Other commentary claims the decision of the four metzora-im is practical. Only if the city of Samaria functions again can they resume begging from travelers going in and out of the city gate. If they tell the good news at once to the king’s officials, they can count on the continued support of Israelite travelers. If they withhold the information and Samaria finds out later that the Aramaean army is gone, the Israelites will have a grudge against them. And if they load up Aramaean donkeys with Aramaean goods and try to make a new life elsewhere, they will still be discriminated against because of their skin disease (and perhaps also because of their country of origin). Telling the king of Samaria at once and returning to their old lives as beggars at the gate is their most practical option. (And who knows, maybe later they will have a chance to trade the silver and gold they hid.)

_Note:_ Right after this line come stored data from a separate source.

-- ==== Sys2Proof/Machine/Flags.lean ====
section
/-! DEFINITION. Flag computations: FSTAT (R36, R37), AMAX and AMAXNAN (R38, R157), element layout (R23, R175), carries
(R180), saturation (R179). -/

namespace Sys2Proof.Machine

/-! ### FSTAT and AMAX -/

/-- Flags are ORed into FSTAT and never cleared by hardware (R37). -/
def Warp.orFstat (w : Warp) (fl : Flags) : Warp := { w with fstat := w.fstat ||| fl }

/-- The OR of the flags of active lanes that are not poisoned (R37). -/
def laneFlags (act : LaneMask) (psn : Nat → Bool) (fl : Nat → Flags) : Flags :=
  (lanesOf act).foldl (fun acc L => if psn L then acc else acc ||| fl L) 0

/-- UpdateAmax of R38 over FP32 encodings. -/
def Warp.updAmax (w : Warp) (n : Nat) (xs : List Nat) : Warp :=
  let step := fun (acc : Word × Bool) (x : Nat) =>
    if (fp32.val x).isNan then (acc.1, true)
    else
      let m := BitVec.ofNat 32 (x % 2 ^ 31)
      (if acc.1.toNat < m.toNat then m else acc.1, acc.2)
  let r := xs.foldl step (vget w.amax n 0, false)
  { w with amax := vset w.amax n r.1, amaxnan := if r.2 then w.amaxnan ||| BitVec.ofNat 4 (2 ^ n) else w.amaxnan }

/-- A write of AMAXn by MOVTS (R157): bit 31 is cleared, a NaN is stored as zero and marked. -/
def Warp.setAmax (w : Warp) (n : Nat) (v : Word) : Warp :=
  let x := v &&& 0x7FFFFFFF#32
  if (fp32.val x.toNat).isNan then
    { w with amax := vset w.amax n 0, amaxnan := w.amaxnan ||| BitVec.ofNat 4 (2 ^ n) }
  else { w with amax := vset w.amax n x }

/-! ### Elements (R23, R175) -/

/-- Width of a type's elements (R61). -/
def tyWidth : Ty → Nat
  | .i16x2 | .n16x2 | .bf16x2 | .f16x2 => 16
  | .i8x4 | .e4m3x4 | .e5m2x4 => 8
  | .f4x8 => 4
  | .i64 | .n64 => 64
  | _ => 32

/-- Elements of a value of the type: 32 / w, or one of a pair (R175). -/
def tyCount (ty : Ty) : Nat := if tyPair ty then 1 else 32 / tyWidth ty

/-- .i types are signed (R175). -/
def tySgn : Ty → Bool
  | .i32 | .i16x2 | .i8x4 | .i64 => true
  | _ => false

/-- Element i of width w, unsigned. -/
def elemN (w : Nat) (x : DWord) (i : Nat) : Nat := x.toNat / 2 ^ (w * i) % 2 ^ w
/-- A number of w bits read as two's complement. -/
def toSigned (w x : Nat) : Int := if x < 2 ^ (w - 1) then x else (x : Int) - (2 ^ w : Nat)
/-- Element i read by its type. -/
def elemI (ty : Ty) (x : DWord) (i : Nat) : Int :=
  let n := elemN (tyWidth ty) x i
  if tySgn ty then toSigned (tyWidth ty) n else n
/-- Reduction modulo 2^w. -/
def wrapTo (w : Nat) (x : Int) : Nat := (x % (2 ^ w : Nat)).toNat
/-- Packs element values of width w, element 0 lowest. -/
def packElems (w : Nat) : List Nat → Nat
  | [] => 0
  | e :: r => e % 2 ^ w + 2 ^ w * packElems w r

/-- Applies an element function to each element, reduced modulo 2^w (ElemBody of R175). -/
def elems (ty : Ty) (f : Int → Int → Int → Int) (a b c : DWord) : DWord :=
  BitVec.ofNat 64 (packElems (tyWidth ty) ((List.range (tyCount ty)).map fun i =>
    wrapTo (tyWidth ty) (f (elemI ty a i) (elemI ty b i) (elemI ty c i))))

/-! ### Carries and saturation -/

/-- A 32-bit source extended by its type (Ext of R69). -/
def ext32 (ty : Ty) (x : DWord) : Int := if tySgn ty then toSigned 32 (elemN 32 x 0) else elemN 32 x 0

/-- The exact sum with carry-in bit 0 of c, modulo 2^64 (R180). -/
def addCarry (ty : Ty) (a b c : DWord) : DWord := BitVec.ofInt 64 (ext32 ty a + ext32 ty b + (c.toNat % 2 : Nat))
/-- The exact difference with borrow-in bit 0 of c (R180). -/
def subBorrow (ty : Ty) (a b c : DWord) : DWord := BitVec.ofInt 64 (ext32 ty a - ext32 ty b - (c.toNat % 2 : Nat))

/-- Clamps to the range of a type's elements (R179). -/
def clampTy (ty : Ty) (x : Int) : Int :=
  let w := tyWidth ty
  let lo : Int := if tySgn ty then -(2 ^ (w - 1) : Nat) else 0
  let hi : Int := if tySgn ty then (2 ^ (w - 1) : Nat) - 1 else (2 ^ w : Nat) - 1
  if x < lo then lo else if hi < x then hi else x

end Sys2Proof.Machine
end

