/-- The physical address of an atomic, whether or not its home can be reached. -/
def State.atomPa (s : State) (i : Iss) (va : Nat) : Nat :=
  match s.translate i.core i.ctx va 0 with
  | .ok x => x.pa
  | _ => 0

/-- What Perform meets in a lane of GEN: a lost home or a request that timed out (R279). -/
def State.atomLost (s : State) (i : Iss) (w : Warp) (va : Nat) : Chk :=
  match s.genChk i w va .at with
  | .fault c a d => .fault c a d
  | _ => s.txnChk i w va

/-- The requests that lanes homed in other packages send: ownership of a line in the own cell, else the atomic itself, performed
at the line's home agent (R271, R357). They are out before Perform meets their answers (R279, notes/assumptions/77). -/
def State.askAtoms (s : State) (i : Iss) (x : Mx) (fn : Option AtomFn) (ty : Ty) : Except Stop Unit :=
  let new := x.places.filter fun e => s.remote (s.atomPa i e.2) && !x.w.asked.contains (lineOf (s.atomPa i e.2))
  if new.isEmpty || s.isTwin i.wid.g then .ok ()
  else if s.roundOn then .error (.hold s 10)
  else
    let ask := fun (e : Nat × Nat) =>
      let (o, o2, po) := x.atomOperand fn.isNone ty e.1
      if s.otherCell (s.atomPa i e.2) then PacketKind.atom fn ty (s.atomPa i e.2) o o2 po else .own (128 * lineOf (s.atomPa i e.2))
    let t := new.foldl (fun t e => t.transmit (s.homeOf (s.atomPa i e.2)) i.ctx s.tgen (ask e)) s
    .error (.hold (t.updWarp i.wid fun w => { w with asked := w.asked ++ new.map fun e => lineOf (s.atomPa i e.2) }) 10)

/-- One lane is performed at the place of R271, or queued at a hot line; `q.addr` is where GEN's translation put it. -/
def State.atomLane (s : State) (i : Iss) (sp : Space) (q : AtomReq) (a : Nat) : State :=
  match sp with
  | .scr | .gscr =>
    match s.scrPlace i sp a with
    | none => s
    | some (g, o) =>
      let p := s.performScr (if sp = .scr then s.bothCopies g else [g]) o q
      p.2.atomGot q p.1
  | .l2w =>
    s.performMem i.core { q with addr := l2wAddr (s.l2wFor i.wid) a }
  | _ =>
    let pa := q.addr
    let t := if s.otherCell pa then s else s.takeOwnership i.core (lineOf pa)
    if t.isHot (lineOf pa) then
      -- the core's earlier writes arrive before the request does
      let u := (t.flushLine i.core (lineOf pa)).hotRoom (lineOf pa)
      { u with hot := sset u.hot (lineOf pa) ((sget? u.hot (lineOf pa)).getD [] ++ [q]), due := u.due ++ [.hotQueueRetire (lineOf pa)] }
    else t.performMem i.core q

/-- The registers that an atomic returns into: none for RED, half of D for CAS. -/
def atomRegs (kind : Option AtomFn) (red : Bool) (d : Rs) : List Nat :=
  if red then []
  else
    match kind with
    | some _ => d.regs
    | none => d.regs.take (d.regs.length / 2)
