-- ==== Sys2Proof/Machine/Barrier.lean ====
section
/-! DEFINITION. BARSET, BARARV, BARWT, BARSYNC, BARQ and the limit of BARWT (16_barrier R290-R296). -/

namespace Sys2Proof.Machine

/-- Detail of BARRIER_BROKEN (R387): N, and G in bit 4. -/
def barDetail (f : FmtS) : Nat := barNum f.imm + bitAt 4 (barGang f.imm)

def State.barOf (s : State) (i : Iss) (f : FmtS) : Bar := s.bar i.wid (barGang f.imm) (barNum f.imm)

/-- Warps of the group, or of the gang, whether or not they have retired (R294, BADCOUNT). -/
def State.barCapacity (s : State) (i : Iss) (f : FmtS) : Nat := (s.barWarps i.wid (barGang f.imm)).length

/-- BARSET, R294: the status, and the barrier after it. -/
def barsetResult (b : Bar) (count capacity participants : Nat) : Nat × Bar :=
  if b.st = .collecting then (if count = b.e then 0 else 1, b)
  else if capacity < count then (2, b)
  else (0, { b with st := .armed, e := if count = 0 then participants else count })

def execBarset (f : FmtS) (s : State) : Out :=
  sysFrame s false [] [f.d.toNat] fun s i _ =>
    let g := barGang f.imm
    let r := barsetResult (s.barOf i f) (fld f.imm.toNat 7 10) (s.barCapacity i f) (s.participants i.wid g)
    .ok ((s.setBar i.wid g (barNum f.imm) r.2).putG i.wid f.d.toNat (BitVec.ofNat 64 r.1))

/-- Threads of the bundle that already carry the barrier's mark park until the phase is released, and present the
instruction again then (R290); the rest go on. -/
def State.splitMarked (s : State) (i : Iss) (f : FmtS) : Except Stop (State × Iss) :=
  let g := barGang f.imm
  let n := barNum f.imm
  let marked := sgetD (s.barOf i f).marks (s.barKey i.wid g) 0 &&& i.lanes
  let park : ThSt := .bar g n (.again i.at_.pc.toNat)
  if marked = 0 then .ok (s, i)
  else if marked = i.lanes then .error (.park s park [] [])
  else
    let rest := i.lanes &&& ~~~marked
    .ok (s.updWarp i.wid fun w =>
      { w.updThreads marked (fun _ t => { t with st := park }) with
        bundle := w.bundle.map fun b => { b with mask := rest } }, { i with lanes := rest })

/-- Whether an instruction finds its barrier Broken: it stands so, or it broke while threads of the bundle were parked on it
(R291). -/
def State.barBroken (s : State) (i : Iss) (w : Warp) (f : FmtS) : Bool :=
  decide ((s.barOf i f).st = .broken) || barGang f.imm && decide (sgetD w.broken (barNum f.imm) 0 &&& i.lanes ≠ 0)

/-- The bundle's threads have taken what R291 gives them for a barrier that broke. -/
def Warp.mendBar (w : Warp) (f : FmtS) (lanes : LaneMask) : Warp :=
  if barGang f.imm then { w with broken := sput w.broken (barNum f.imm) (sgetD w.broken (barNum f.imm) 0 &&& ~~~lanes) 0 } else w

def State.mendBar (s : State) (i : Iss) (f : FmtS) : State := s.updWarp i.wid fun w => w.mendBar f i.lanes

/-- BARARV, R294. -/
def execBararv (f : FmtS) (s : State) : Out :=
  sysFrameOut s true [] [f.d.toNat] fun s i w =>
      let g := barGang f.imm
      let n := barNum f.imm
      if s.barBroken i w f then stopFault (s.mendBar i f) .barrierBroken i.lanes 0 (barDetail f)
      else
        match s.splitMarked i f with
        | .error e => .error e
        | .ok (s, i) =>
          match s.commit i.wid i.lanes i.fall [] with
          | .error e => .error e
          | .ok t =>
            let gen : DWord := if (t.barOf i f).gen then 1 else 0
            .ok (((t.barArrive i.wid g n i.lanes).putG i.wid f.d.toNat gen).fallThrough i)

/-- Threads park in a BARSYNC; the commit and the park are one step, so the control record holds the park (R147, R294). -/
def Warp.syncAt (w : Warp) (gang : Bool) (n : Nat) (lanes : LaneMask) (p : Place) : Warp :=
  let x := w.updThreads lanes fun _ h => { h with st := .bar gang n (.sync p) }
  { x with ctl := x.record }

/-- BARSYNC, R294: committed and released, the threads park at the barrier and arrive; a release lets them go on at the
fall-through header. -/
def execBarsync (f : FmtS) (s : State) : Out :=
  issue s 8 true fun s i =>
    match notInHandler s i with
    | .error e => .error e
    | .ok _ =>
      let g := barGang f.imm
      let n := barNum f.imm
      match s.warp? i.wid with
      | none => .ok s
      | some w =>
        if s.barBroken i w f then stopFault (s.mendBar i f) .barrierBroken i.lanes 0 (barDetail f)
        else
          match s.splitMarked i f with
          | .error e => .error e
          | .ok (s, i) =>
            match s.commitRelease i w [] (if g then 2 else 1) with
            | .error e => .error e
            | .ok t => .ok (((t.fallThrough i).updWarp i.wid fun x => x.syncAt g n i.lanes i.at_).barArrive i.wid g n i.lanes)

/-- The limit of the BARWT at `pc` has run out, or is 0 (R294). -/
def Warp.limitPassed (w : Warp) (pc limit : Nat) : Bool :=
  decide (limit = 0) || decide (sget? w.barLimit pc = some true)

/-- A BARWT of some lanes returns: its limit is kept no longer, unless other threads wait at it (R294). -/
def Warp.dropLimit (x : Warp) (pc : Nat) (lanes : LaneMask) : Warp :=
  if (List.range 32).any fun L => !inMask lanes L && decide ((x.thread L).st.barPc = some pc) then x
  else { x with barLimit := sdel x.barLimit pc }

/-- BARWT, R294. -/
def execBarwt (f : FmtS) (s : State) : Out :=
  sysFrameOut s false ([f.sa.toNat] ++ if f.sb = 0 then [] else [f.sb.toNat]) [f.d.toNat] fun s i w =>
      let b := s.barOf i f
      let lim := decide (f.sb ≠ 0)
      let back := fun (v : DWord) =>
        (s.updWarp i.wid fun x => (x.mendBar f i.lanes).dropLimit i.at_.pc.toNat i.lanes).putG i.wid f.d.toNat v
      let hurt := barGang f.imm && decide (sgetD w.broken (barNum f.imm) 0 &&& i.lanes ≠ 0)
      if b.gen ≠ (w.gv f.sa).getLsbD 0 && !hurt then .ok (back 0)
      else if s.barBroken i w f then
        if lim then .ok (back 2) else stopFault (s.mendBar i f) .barrierBroken i.lanes 0 (barDetail f)
      else if lim && w.limitPassed i.at_.pc.toNat (fld (w.gv f.sb).toNat 0 32) then .ok (back 1)
      else
        let pc := i.at_.pc.toNat
        let t := if lim then s.updWarp i.wid fun x =>
          { x with barLimit := sset x.barLimit pc ((sget? x.barLimit pc).getD false) } else s
        .error (.park t (.bar (barGang f.imm) (barNum f.imm) (.wait pc i.after f.d.toNat lim)) [] [])

/-- BARWT_LIMIT: the count of a BARWT reaches its limit while its group is Resident (R294): the threads that wait go on behind it
with status 1; those that a discard has sent back present it again. -/
def execBarwtLimit (w : WarpId) (pc : Nat) (s : State) : Out :=
  match s.group? w.g, s.warp? w with
  | some g, some x =>
    if g.st = .resident ∧ sget? x.barLimit pc = some false then
      event ((s.setWarp w { x with barLimit := sset x.barLimit pc true }).wakeWarp w)
    else event s
  | _, _ => event s

/-- The state word of R295. -/
def Bar.word (b : Bar) : DWord :=
  BitVec.ofNat 64 (b.e * 2 ^ 32 + b.a * 2 ^ 16 + bitAt 3 b.gen + (match b.st with
    | .free => 0
    | .armed => 1
    | .collecting => 2
    | .released => 3
    | .broken => 4))

/-- BARQ, R294. -/
def execBarq (f : FmtS) (s : State) : Out :=
  sysFrame s false [] [f.d.toNat] fun s i _ => .ok (s.putG i.wid f.d.toNat (s.barOf i f).word)

end Sys2Proof.Machine
end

Another viewpoint is that the metzora-im make an ethical decision. It would be wrong to let their fellow Israelites starve, when they now have the means to feed them. So what if their own people ostracized them, and will continue to do so? They can still do the right thing.
These four men are such good friends, so good at talking things through with each other, that I think they considered fear, utility, and ethics when they made their decision. I admire their realism in accepting that as long as their skin disease lasts, they will be ostracized, so the best life they can hope for is as beggars at the gate. (I also wish they would take a chance like Na-aman in last week’s haftarah, and dare to ask the prophet Elisha for a cure.)
I also admire them for catching themselves in the midst of looting the abandoned Aramaean camp, and considering the plight of the people inside the city. What I admire most is that they do not enjoy the fact that now they are full and the people who kicked them out are starving. Instead they decide to share the wealth with the very people who refused to share with them—the clear-skinned city dwellers who followed the Levitical law of exclusion with no remediating measures.
None of us lead charmed lives; we are all ostracized or discriminated against at some point. But every person who resists a chance to discriminate against a former or potential enemy makes the world better.
May we all be blessed with the practicality and the ethical determination of the four metzora-im!